Some parts of Milton Keynes are still being built, and there is still a large amount of the city undeveloped, but some of the original housing stock is in an awful state, and some parts of Milton Keynes have some of the most deprived areas in Britain. Most buildings originally were council houses, fairly recently virtually all of the housing has been privately built, some very expensive. Most of the neighbourhoods are middle to lower middle class and working class.

Milton Keynes was built originally as a series of pseudo villages (every estate has a name by which it is known) on a grid pattern, linked by high speed (70 mph) arterial roads and roundabouts, and laced together by a network of "red roads" - narrow pedestrian and cycleways which never cross the arterial roads at grade. Mostly underpasses by a few overpasses. Each pseudo village was to have local shops and other amenities, with major shopping centres linked by buses and Central Milton Keynes which is mostly shopping malls and office blocks.

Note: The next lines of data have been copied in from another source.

-- ==== Sys2Proof/Tests/Slice0.lean ====
section
/-! SUPPORT. Tests: refused ill-formed terms, words of every row decoded, the vectors of spec/95_test_vectors.md run
as one step, and for every statement with hypotheses a state and operands that meet them. Expected values are the
spec's. -/

namespace Sys2Proof.Tests

open Sys2Proof.Machine Sys2Proof.Claims

/-! ### Well-formedness: each check refuses an ill-formed term -/

theorem test_wf_ldc : (Instr.ldc ⟨.al, false, false, true, false, 0, 0, 0, 0⟩).wf = false := rfl
theorem test_wf_stc : (Instr.stc ⟨.al, false, false, false, false, 0, 0, 0, 0⟩).wf = false := rfl
theorem test_wf_ldc2 : (Instr.ldc2 ⟨false, false, true, false, 0, 0, 0, 0⟩).wf = false := rfl
theorem test_wf_stc2 : (Instr.stc2 ⟨false, false, false, false, 0, 0, 0, 0⟩).wf = false := rfl
theorem test_wf_conditional_branch : (Instr.tBCond ⟨.al, 0⟩).wf = false := rfl
theorem test_wf_accepts : (Instr.ldc ⟨.al, false, false, true, true, 0, 0, 0, 0⟩).wf = true ∧
    (Instr.tBCond ⟨.le, 0⟩).wf = true := ⟨rfl, rfl⟩

/-! ### Decoding: a word written out from the encoding of each row -/

theorem test_decode_data_processing_1 :
    decodeArm 0xE16F1F12#32 = .ok (.clz ⟨.al, 1#4, 2#4⟩) ∧
    decodeArm 0x520612DE#32 = .ok (.andImm ⟨.pl, false, 6#4, 1#4, 2#4, 0xde#8⟩) ∧
    decodeArm 0xE00D13A1#32 = .ok (.andShift ⟨.al, false, 13#4, 1#4, 7#5, .lsr, 1#4⟩) ∧
    decodeArm 0xE0049D33#32 = .ok (.andReg ⟨.al, false, 4#4, 9#4, 13#4, .lsr, 3#4⟩) ∧
    decodeArm 0x82236B31#32 = .ok (.eorImm ⟨.hi, false, 3#4, 6#4, 11#4, 0x31#8⟩) ∧
    decodeArm 0xE02FDA6E#32 = .ok (.eorShift ⟨.al, false, 15#4, 13#4, 0x14#5, .ror, 14#4⟩) ∧
    decodeArm 0xE027297A#32 = .ok (.eorReg ⟨.al, false, 7#4, 2#4, 9#4, .ror, 10#4⟩) ∧
    decodeArm 0x4243D5AF#32 = .ok (.subImm ⟨.mi, false, 3#4, 13#4, 5#4, 0xaf#8⟩) ∧
    decodeArm 0xE0512A4B#32 = .ok (.subShift ⟨.al, true, 1#4, 2#4, 0x14#5, .asr, 11#4⟩) ∧
    decodeArm 0xE0428F11#32 = .ok (.subReg ⟨.al, false, 2#4, 8#4, 15#4, .lsl, 1#4⟩) ∧
    decodeArm 0xA279CB0B#32 = .ok (.rsbImm ⟨.ge, true, 9#4, 12#4, 11#4, 11#8⟩) ∧
    decodeArm 0xE06F16C4#32 = .ok (.rsbShift ⟨.al, false, 15#4, 1#4, 13#5, .asr, 4#4⟩) := by
  decide

theorem test_decode_data_processing_2 :
    decodeArm 0xE0725E78#32 = .ok (.rsbReg ⟨.al, true, 2#4, 5#4, 14#4, .ror, 8#4⟩) ∧
    decodeArm 0xE29DBC76#32 = .ok (.addImm ⟨.al, true, 13#4, 11#4, 12#4, 0x76#8⟩) ∧
    decodeArm 0xE0877065#32 = .ok (.addShift ⟨.al, false, 7#4, 7#4, 0#5, .ror, 5#4⟩) ∧
    decodeArm 0xE08DBA31#32 = .ok (.addReg ⟨.al, false, 13#4, 11#4, 10#4, .lsr, 1#4⟩) ∧
    decodeArm 0xE2BCCC35#32 = .ok (.adcImm ⟨.al, true, 12#4, 12#4, 12#4, 0x35#8⟩) ∧
    decodeArm 0xE0A626E5#32 = .ok (.adcShift ⟨.al, false, 6#4, 2#4, 13#5, .ror, 5#4⟩) ∧
    decodeArm 0x50A3041B#32 = .ok (.adcReg ⟨.pl, false, 3#4, 0#4, 4#4, .lsl, 11#4⟩) ∧
    decodeArm 0xE2D48BBA#32 = .ok (.sbcImm ⟨.al, true, 4#4, 8#4, 11#4, 0xba#8⟩) ∧
    decodeArm 0xE0DEFF42#32 = .ok (.sbcShift ⟨.al, true, 14#4, 15#4, 0x1e#5, .asr, 2#4⟩) ∧
    decodeArm 0x10D8F516#32 = .ok (.sbcReg ⟨.ne, true, 8#4, 15#4, 5#4, .lsl, 6#4⟩) ∧
    decodeArm 0x22E928BB#32 = .ok (.rscImm ⟨.cs, false, 9#4, 2#4, 8#4, 0xbb#8⟩) ∧
    decodeArm 0xE0F767E7#32 = .ok (.rscShift ⟨.al, true, 7#4, 6#4, 15#5, .ror, 7#4⟩) := by
  decide

theorem test_decode_data_processing_3 :
    decodeArm 0xE0F00878#32 = .ok (.rscReg ⟨.al, true, 0#4, 0#4, 8#4, .ror, 8#4⟩) ∧
    decodeArm 0xB31B0EB2#32 = .ok (.tstImm ⟨.lt, 11#4, 14#4, 0xb2#8⟩) ∧
    decodeArm 0xE1130766#32 = .ok (.tstShift ⟨.al, 3#4, 14#5, .ror, 6#4⟩) ∧
    decodeArm 0xE1100F52#32 = .ok (.tstReg ⟨.al, 0#4, 15#4, .asr, 2#4⟩) ∧
    decodeArm 0xE3360F5B#32 = .ok (.teqImm ⟨.al, 6#4, 15#4, 0x5b#8⟩) ∧
    decodeArm 0xC13A02EE#32 = .ok (.teqShift ⟨.gt, 10#4, 5#5, .ror, 14#4⟩) ∧
    decodeArm 0xE1350530#32 = .ok (.teqReg ⟨.al, 5#4, 5#4, .lsr, 0#4⟩) ∧
    decodeArm 0xE3540FB3#32 = .ok (.cmpImm ⟨.al, 4#4, 15#4, 0xb3#8⟩) ∧
    decodeArm 0x81540083#32 = .ok (.cmpShift ⟨.hi, 4#4, 1#5, .lsl, 3#4⟩) ∧
    decodeArm 0xE1560056#32 = .ok (.cmpReg ⟨.al, 6#4, 0#4, .asr, 6#4⟩) ∧
    decodeArm 0xE37A08D6#32 = .ok (.cmnImm ⟨.al, 10#4, 8#4, 0xd6#8⟩) ∧
    decodeArm 0x017B0EE4#32 = .ok (.cmnShift ⟨.eq, 11#4, 0x1d#5, .ror, 4#4⟩) := by
  decide

theorem test_decode_data_processing_4 :
    decodeArm 0x81700E30#32 = .ok (.cmnReg ⟨.hi, 0#4, 14#4, .lsr, 0#4⟩) ∧
    decodeArm 0xE3931AF7#32 = .ok (.orrImm ⟨.al, true, 3#4, 1#4, 10#4, 0xf7#8⟩) ∧
    decodeArm 0xE1876883#32 = .ok (.orrShift ⟨.al, false, 7#4, 6#4, 0x11#5, .lsl, 3#4⟩) ∧
    decodeArm 0xE18EA65E#32 = .ok (.orrReg ⟨.al, false, 14#4, 10#4, 6#4, .asr, 14#4⟩) ∧
    decodeArm 0xE3B06E46#32 = .ok (.movImm ⟨.al, true, 6#4, 14#4, 0x46#8⟩) ∧
    decodeArm 0xE1B0A22D#32 = .ok (.movShift ⟨.al, true, 10#4, 4#5, .lsr, 13#4⟩) ∧
    decodeArm 0x31B03454#32 = .ok (.movReg ⟨.cc, true, 3#4, 4#4, .asr, 4#4⟩) ∧
    decodeArm 0xE3D73CF9#32 = .ok (.bicImm ⟨.al, true, 7#4, 3#4, 12#4, 0xf9#8⟩) ∧
    decodeArm 0xE1CDCAE6#32 = .ok (.bicShift ⟨.al, false, 13#4, 12#4, 0x15#5, .ror, 6#4⟩) ∧
    decodeArm 0xE1D0AE70#32 = .ok (.bicReg ⟨.al, true, 0#4, 10#4, 14#4, .ror, 0#4⟩) ∧
    decodeArm 0x53F02375#32 = .ok (.mvnImm ⟨.pl, true, 2#4, 3#4, 0x75#8⟩) ∧
    decodeArm 0xE1F015C4#32 = .ok (.mvnShift ⟨.al, true, 1#4, 11#5, .asr, 4#4⟩) := by
  decide

theorem test_decode_data_processing_5 :
    decodeArm 0xD1F0C47A#32 = .ok (.mvnReg ⟨.le, true, 12#4, 4#4, .ror, 10#4⟩) := by
  decide

theorem test_decode_multiply_1 :
    decodeArm 0xE105D052#32 = .ok (.qadd ⟨.al, 5#4, 13#4, 2#4⟩) ∧
    decodeArm 0x01228052#32 = .ok (.qsub ⟨.eq, 2#4, 8#4, 2#4⟩) ∧
    decodeArm 0xE143E050#32 = .ok (.qdadd ⟨.al, 3#4, 14#4, 0#4⟩) ∧
    decodeArm 0xE1684051#32 = .ok (.qdsub ⟨.al, 8#4, 4#4, 1#4⟩) ∧
    decodeArm 0xE10815A9#32 = .ok (.smlaXy ⟨.al, 8#4, 1#4, 5#4, false, true, 9#4⟩) ∧
    decodeArm 0xE1258B88#32 = .ok (.smlaW ⟨.al, 5#4, 8#4, 11#4, false, 8#4⟩) ∧
    decodeArm 0xE1260FAE#32 = .ok (.smulW ⟨.al, 6#4, 15#4, false, 14#4⟩) ∧
    decodeArm 0xA14DFCC7#32 = .ok (.smlalXy ⟨.ge, 13#4, 15#4, 12#4, true, false, 7#4⟩) ∧
    decodeArm 0x31640CC4#32 = .ok (.smulXy ⟨.cc, 4#4, 12#4, true, false, 4#4⟩) ∧
    decodeArm 0x101D0591#32 = .ok (.mul ⟨.ne, true, 13#4, 5#4, 1#4⟩) ∧
    decodeArm 0xE037919E#32 = .ok (.mla ⟨.al, true, 7#4, 9#4, 1#4, 14#4⟩) ∧
    decodeArm 0xE0908B9A#32 = .ok (.umull ⟨.al, true, 0#4, 8#4, 11#4, 10#4⟩) := by
  decide

theorem test_decode_multiply_2 :
    decodeArm 0xE0B6B590#32 = .ok (.umlal ⟨.al, true, 6#4, 11#4, 5#4, 0#4⟩) ∧
    decodeArm 0xE0D86790#32 = .ok (.smull ⟨.al, true, 8#4, 6#4, 7#4, 0#4⟩) ∧
    decodeArm 0xE0EC1C90#32 = .ok (.smlal ⟨.al, false, 12#4, 1#4, 12#4, 0#4⟩) := by
  decide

Crime rates are very high in some parts of Milton Keynes and unfortunately some of the red roads have become the haunts of some of the less pleasant members of the community, especially the underpasses.

If you intend to look around Milton Keynes it is wise to know where you are going - appearances aren't everything, some of the most heinous crimes in recent months have been in ordinary looking estates - and know what you want to see...

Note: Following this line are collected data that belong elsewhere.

-- ==== Sys2Proof/Machine/Crop.lean ====
section
/-! DEFINITION. FIX_CROP, the SPS frame-crop rewrite (43_sps_crop.md R160 to R172). -/

namespace Sys2Proof.Machine

/-- UNSUPPORTED_PROFILES (R163, R9). -/
def unsupportedProfiles : List Nat := [100, 110, 122, 244, 44, 83, 86, 118, 128]

/-- The fields that follow pic_order_cnt_type (R164, R165; names of R19). -/
inductive PocFields where
  /-- pic_order_cnt_type 0 -/
  | lsb (log2MaxPicOrderCntLsbMinus4 : Nat)
  /-- pic_order_cnt_type 1; the length of the list is num_ref_frames_in_pic_order_cnt_cycle -/
  | cycle (deltaPicOrderAlwaysZero : Bool) (offsetForNonRefPic offsetForTopToBottomField : Int)
      (offsetForRefFrame : List Int)
  /-- any other value, no further fields -/
  | other (picOrderCntType : Nat)
  deriving DecidableEq, Repr

/-- The fields R164 reads before the splice point, "a structured, fully-named field record" (R160); it is no state of
the block. -/
structure SpsFields where
  profileIdc : Nat
  constraintByte : Nat
  levelIdc : Nat
  seqParameterSetId : Nat
  log2MaxFrameNumMinus4 : Nat
  poc : PocFields
  maxNumRefFrames : Nat
  gapsInFrameNumValueAllowed : Bool
  picWidthInMbsMinus1 : Nat
  picHeightInMapUnitsMinus1 : Nat
  frameMbsOnly : Bool
  /-- read exactly when frame_mbs_only_flag = 0 (R166) -/
  mbAdaptiveFrameField : Option Bool
  direct8x8Inference : Bool
  deriving DecidableEq, Repr

/-- The four crop offsets, in stream order: left, right, top, bottom (R164, R170). -/
structure CropOffsets where
  left : Nat
  right : Nat
  top : Nat
  bottom : Nat
  deriving DecidableEq, Repr

/-- What the parse phase finds (R160, R164, R167). -/
structure SpsParse where
  fields : SpsFields
  /-- the splice point S -/
  splice : Nat
  /-- the old crop offsets, read when frame_cropping_flag = 1 -/
  oldCrop : Option CropOffsets
  vui : Bool
  deriving DecidableEq, Repr

/-- `repeat n times: ReadSE(r)` (R164). -/
def readSEs (b : Buffer) : Nat → Cursor → Except Raise (List Int × Cursor)
  | 0, r => .ok ([], r)
  | n + 1, r => do
    let (v, r1) ← readSE b r
    let (vs, r2) ← readSEs b n r1
    return (v :: vs, r2)

/-- pic_order_cnt_type and the fields it selects (R164, R165). -/
def parsePoc (b : Buffer) (r : Cursor) : Except Raise (PocFields × Cursor) := do
  let (pocType, r) ← readUE b r
  if pocType = 0 then
    let (lsb, r) ← readUE b r
    return (.lsb lsb, r)
  else if pocType = 1 then
    let (always, r) ← cursorReadBit b r
    let (nonRef, r) ← readSE b r
    let (topBottom, r) ← readSE b r
    let (n, r) ← readUE b r
    let (offsets, r) ← readSEs b n r
    return (.cycle always nonRef topBottom offsets, r)
  else return (.other pocType, r)

/-- mb_adaptive_frame_field_flag, read exactly when frame_mbs_only_flag = 0 (R166). -/
def parseMbaff (b : Buffer) (frameMbsOnly : Bool) (r : Cursor) : Except Raise (Option Bool × Cursor) :=
  if frameMbsOnly then .ok (none, r)
  else do
    let (v, r) ← cursorReadBit b r
    return (some v, r)

/-- The fields R164 reads after profile_idc and before the splice point. -/
def parseAfterProfile (b : Buffer) (profile : Nat) (r : Cursor) : Except Raise (SpsFields × Cursor) := do
  let (constraint, r) ← cursorReadBits b r 8
  let (level, r) ← cursorReadBits b r 8
  let (spsId, r) ← readUE b r
  let (log2Frame, r) ← readUE b r
  let (poc, r) ← parsePoc b r
  let (refs, r) ← readUE b r
  let (gaps, r) ← cursorReadBit b r
  let (width, r) ← readUE b r
  let (height, r) ← readUE b r
  let (fmo, r) ← cursorReadBit b r
  let (mbaff, r) ← parseMbaff b fmo r
  let (direct, r) ← cursorReadBit b r
  return ({ profileIdc := profile, constraintByte := constraint, levelIdc := level,
            seqParameterSetId := spsId, log2MaxFrameNumMinus4 := log2Frame, poc := poc,
            maxNumRefFrames := refs, gapsInFrameNumValueAllowed := gaps,
            picWidthInMbsMinus1 := width, picHeightInMapUnitsMinus1 := height,
            frameMbsOnly := fmo, mbAdaptiveFrameField := mbaff, direct8x8Inference := direct }, r)

/-- The parse sequence of R164 up to the splice point, with the unsupported-profile test right after profile_idc
(R163). -/
def parseFields (b : Buffer) (r : Cursor) : Except Raise (SpsFields × Cursor) := do
  let (profile, r) ← cursorReadBits b r 8
  if profile ∈ unsupportedProfiles then .error (.unsupportedProfile (BitVec.ofNat 8 profile))
  else parseAfterProfile b profile r

/-- The old frame_cropping_flag and, if it is 1, the four old offsets (R164). -/
def parseOldCrop (b : Buffer) (r : Cursor) : Except Raise (Option CropOffsets × Cursor) := do
  let (flag, r) ← cursorReadBit b r
  if flag then
    let (left, r) ← readUE b r
    let (right, r) ← readUE b r
    let (top, r) ← readUE b r
    let (bottom, r) ← readUE b r
    return (some { left := left, right := right, top := top, bottom := bottom }, r)
  else return (none, r)

/-- The whole parse phase (R164, R167, R168). -/
def parseSps (b : Buffer) (r : Cursor) : Except Raise SpsParse := do
  let (fields, r) ← parseFields b r
  let splice := r.pos
  let (oldCrop, r) ← parseOldCrop b r
  let (vui, _) ← cursorReadBit b r
  if vui then .error .unsupportedVui
  else return { fields := fields, splice := splice, oldCrop := oldCrop, vui := vui }

/-- (16 - (v mod 16)) mod 16, which is round_up(v, 16) - v (R169). -/
def macroblockGap (v : Nat) : Nat := (16 - v % 16) % 16

/-- The crop values (R169); `div` is floor division. -/
def cropValues (width height : Nat) (frameMbsOnly : Bool) : CropOffsets :=
  { left := 0, right := macroblockGap width / 2
    top := 0, bottom := macroblockGap height / (if frameMbsOnly then 2 else 4) }

/-- The write phase (R170); the cursor it ends with is at F. -/
def writeCrop (b : Buffer) (w : Cursor) (crop : CropOffsets) (vui : Bool) : Except Raise (Buffer × Cursor) := do
  let (b, w) ← cursorWriteBit b w true
  let (b, w) ← writeUE b w crop.left
  let (b, w) ← writeUE b w crop.right
  let (b, w) ← writeUE b w crop.top
  let (b, w) ← writeUE b w crop.bottom
  let (b, w) ← cursorWriteBit b w vui
  cursorWriteBit b w true

/-- ceil_div(a, b) = (a + b - 1) div b (R10). -/
def ceilDiv (a b : Nat) : Nat := (a + b - 1) / b

/-- A cursor over the parse region of the range [base, base + cap) (R162); Nat subtraction is max(cap - 5, 0). -/
def regionCursor (base cap pos : Nat) : Cursor := { base := base + 5, pos := pos, limit := cap - 5 }

/-- FIX_CROP (R172). -/
def execFixCrop (s : State) : Host.Outcome State Fault Refusal :=
  finish s do
    if u32 s.arg0 + u32 s.arg1 > s.buf.bytes then .error .malformedBitstream
    else
      let p ← parseSps s.buf (regionCursor (u32 s.arg0) (u32 s.arg1) 0)
      let crop := cropValues (u32 s.arg2) (u32 s.arg3) p.fields.frameMbsOnly
      let (b, w) ← writeCrop s.buf (regionCursor (u32 s.arg0) (u32 s.arg1) p.splice) crop p.vui
      return (s.setBuf b).succeed (word (5 + ceilDiv w.pos 8)) (word w.pos)

end Sys2Proof.Machine
end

The most famous residents of MK are the concrete cows. Every conceivable shop - pretty much - is in MK Central so no need to go to London for shopping. Many of the middle class residents do go to London to work, trains are very crowded at rush hour. Milton Keynes has three train stations - Wolverton (site of the former railway workshops), Milton Keynes Central and Bletchley, from north to south. Like everywhere in the financial crisis bus routes are being cut back and prices raised. MK wants to be world leading electric vehicles but many of the few chargers are out of order, and the self charging buses the town arranged for the city has cancelled.

Parks are extensive and many follow the Grand Union Canal as it passes though on its way to London. There is an indoor ski slope with good snow.

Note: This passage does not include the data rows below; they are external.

-- ==== Sys2Proof/Machine/Nal.lean ====
section
/-! DEFINITION. The NAL locator and the NAL commands (42_nal_locator.md R140 to R147). -/

namespace Sys2Proof.Machine

/-- nal_unit_type of a header byte: its low 5 bits (R147). -/
def nalUnitType (h : Byte) : Nat := (h &&& 0x1F#8).toNat

/-- nal_unit_type of an SPS (R9). -/
def spsType : Nat := 7

/-- The loop of R140: `fuel` bytes still to scan, the next at `i`, the rolling window `w`. The low 24 bits of the
window are compared (C6). -/
def findStartCodeFrom (b : Buffer) : Nat → Nat → Word → Option Nat
  | 0, _, _ => none
  | fuel + 1, i, w =>
    let w' := (w <<< 8) ||| (b.read i).setWidth 32
    if w'.extractLsb' 0 24 = 0x000001#24 then some (i + 1) else findStartCodeFrom b fuel (i + 1) w'

/-- FindStartCode(start, end) (R140): the byte just past the first 00 00 01 in [start, stop). -/
def findStartCode (b : Buffer) (start stop : Nat) : Option Nat :=
  findStartCodeFrom b (stop - start) start 0xFFFFFFFF#32

/-- The loop of R143 with at most `fuel` start codes looked at. -/
def findSpsFrom (b : Buffer) (stop : Nat) : Nat → Nat → Except Raise Nat
  | 0, _ => .error .notFound
  | fuel + 1, pos =>
    match findStartCode b pos stop with
    | none => .error .notFound
    | some p =>
      if p ≥ stop then .error .notFound
      else if nalUnitType (b.read p) = spsType then .ok p
      else findSpsFrom b stop fuel (p + 1)

/-- FindSPS(start, end) (R143): the address of the SPS header byte. Each pass moves on by at least 4 bytes (R143), so
this fuel is never used up (`Laws`: `findSpsFrom_fuel`). -/
def findSps (b : Buffer) (start stop : Nat) : Except Raise Nat :=
  findSpsFrom b stop (stop - start + 1) start

/-- InspectProfile(start, end) (R145): profile_idc and level_idc. -/
def inspectProfile (b : Buffer) (start stop : Nat) : Except Raise (Byte × Byte) := do
  let p ← findSps b start stop
  if p + 3 ≥ stop then .error .malformedBitstream
  else return (b.read (p + 1), b.read (p + 3))

/-- The range check of all three commands: end > BUF_BYTES raises before any byte is read (42_nal_locator.md
section 3, D37). -/
def checkEnd (b : Buffer) (stop : Nat) : Except Raise Unit :=
  if stop > b.bytes then .error .malformedBitstream else .ok ()

/-- FIND_START_CODE (R142). -/
def execFindStartCode (s : State) : Host.Outcome State Fault Refusal :=
  finish s do
    checkEnd s.buf (u32 s.arg1)
    match findStartCode s.buf (u32 s.arg0) (u32 s.arg1) with
    | none => .error .notFound
    | some p => return s.succeed (word p) (word 0)

/-- FIND_SPS (R144). -/
def execFindSps (s : State) : Host.Outcome State Fault Refusal :=
  finish s do
    checkEnd s.buf (u32 s.arg1)
    let p ← findSps s.buf (u32 s.arg0) (u32 s.arg1)
    return s.succeed (word p) (word (s.buf.read p).toNat)

/-- INSPECT_PROFILE (R146). -/
def execInspectProfile (s : State) : Host.Outcome State Fault Refusal :=
  finish s do
    checkEnd s.buf (u32 s.arg1)
    let (profile, level) ← inspectProfile s.buf (u32 s.arg0) (u32 s.arg1)
    return s.succeed (word profile.toNat) (word level.toNat)

end Sys2Proof.Machine
end

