-- ==== Sys2Proof/Laws/PerInstr.lean ====
section
/-! SUPPORT. The family EncodingFields: a command's word carries its opcode, its bit count and RSVD = 0
(30_encoding.md R70, R72), one lemma per constructor. -/

namespace Sys2Proof.Laws.EncodingFields

/-- The word of `i` carries its opcode in OP, its bit count in N, and 0 in RSVD. -/
def Statement (i : Instr) : Prop :=
  opField (encode i) = i.opcode ∧ nField (encode i) = i.count ∧ rsvdField (encode i) = 0#18

theorem readBit : Statement .readBit := fields_of_word _ _
theorem writeBit : Statement .writeBit := fields_of_word _ _
theorem readUe : Statement .readUe := fields_of_word _ _
theorem writeUe : Statement .writeUe := fields_of_word _ _
theorem readSe : Statement .readSe := fields_of_word _ _
theorem writeSe : Statement .writeSe := fields_of_word _ _
theorem findStartCode : Statement .findStartCode := fields_of_word _ _
theorem findSps : Statement .findSps := fields_of_word _ _
theorem inspectProfile : Statement .inspectProfile := fields_of_word _ _
theorem fixCrop : Statement .fixCrop := fields_of_word _ _
theorem fillerNal : Statement .fillerNal := fields_of_word _ _
theorem pad : Statement .pad := fields_of_word _ _
theorem readBits (n : BitVec 6) : Statement (.readBits n) := fields_of_word _ _
theorem writeBits (n : BitVec 6) : Statement (.writeBits n) := fields_of_word _ _

end Sys2Proof.Laws.EncodingFields
end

Milton Keynes was started in 1967, some buildings have been demolished

Is there anything in particular you'd like to know?

Posted by
32745 posts

thanks for that Lola. I wonder how my piece was received - bleak? I hope it was balanced, after all I have to go there often for my nearest Costco, my nearest IKEA and my nearest John Lewis department store. I used to work there too, in Bletchley and Milton Keynes Central station.

I hope that I gave the good and the bad.

I have realized that MK has a real split personality. It wants to be cutting edge, with food delivery robots (those 6 wheeled robots in your story) and autonomous vehicle testing and automatically charging electric buses (the plan was to stop over big metal plates in the road which would raise up and contactlessly charge the bus and drop down when it drove off - what could possibly go wrong??) and robot taxis on the red roads (what could possibly go wrong), but none of those besides the little food delivery robots has taken off, while at the same time putting roundabouts every quarter mile or so on the matrix of 70 mph arterial roads (what could possibly go wrong).

So on the one hand trying to be highly environmentally friendly, at the same time accelerating trucks, cars and buses from near zero to 70 and back down again every quarter mile and then spinning them around roundabouts with traffic coming at them at high speed.

Clutches, brakes, tyres all worn out and awful fuel economy with all that constant accelleration.

Typical of MK.

Anyway, was it balanced?

Posted by
16247 posts

Nigel, your review is certainly honest, and serves to reinforce my view that the city fails to demonstrate any intent to be eco-friendly. Bryson and the other article both mentioned how unkind it is to pedestrians; you describe the vehicles racing from roundabout to roundabout, consuming excess fuel with repeated acceleration and braking; and then there is that indoor ski slope. I hope they don’t keep it open in summer.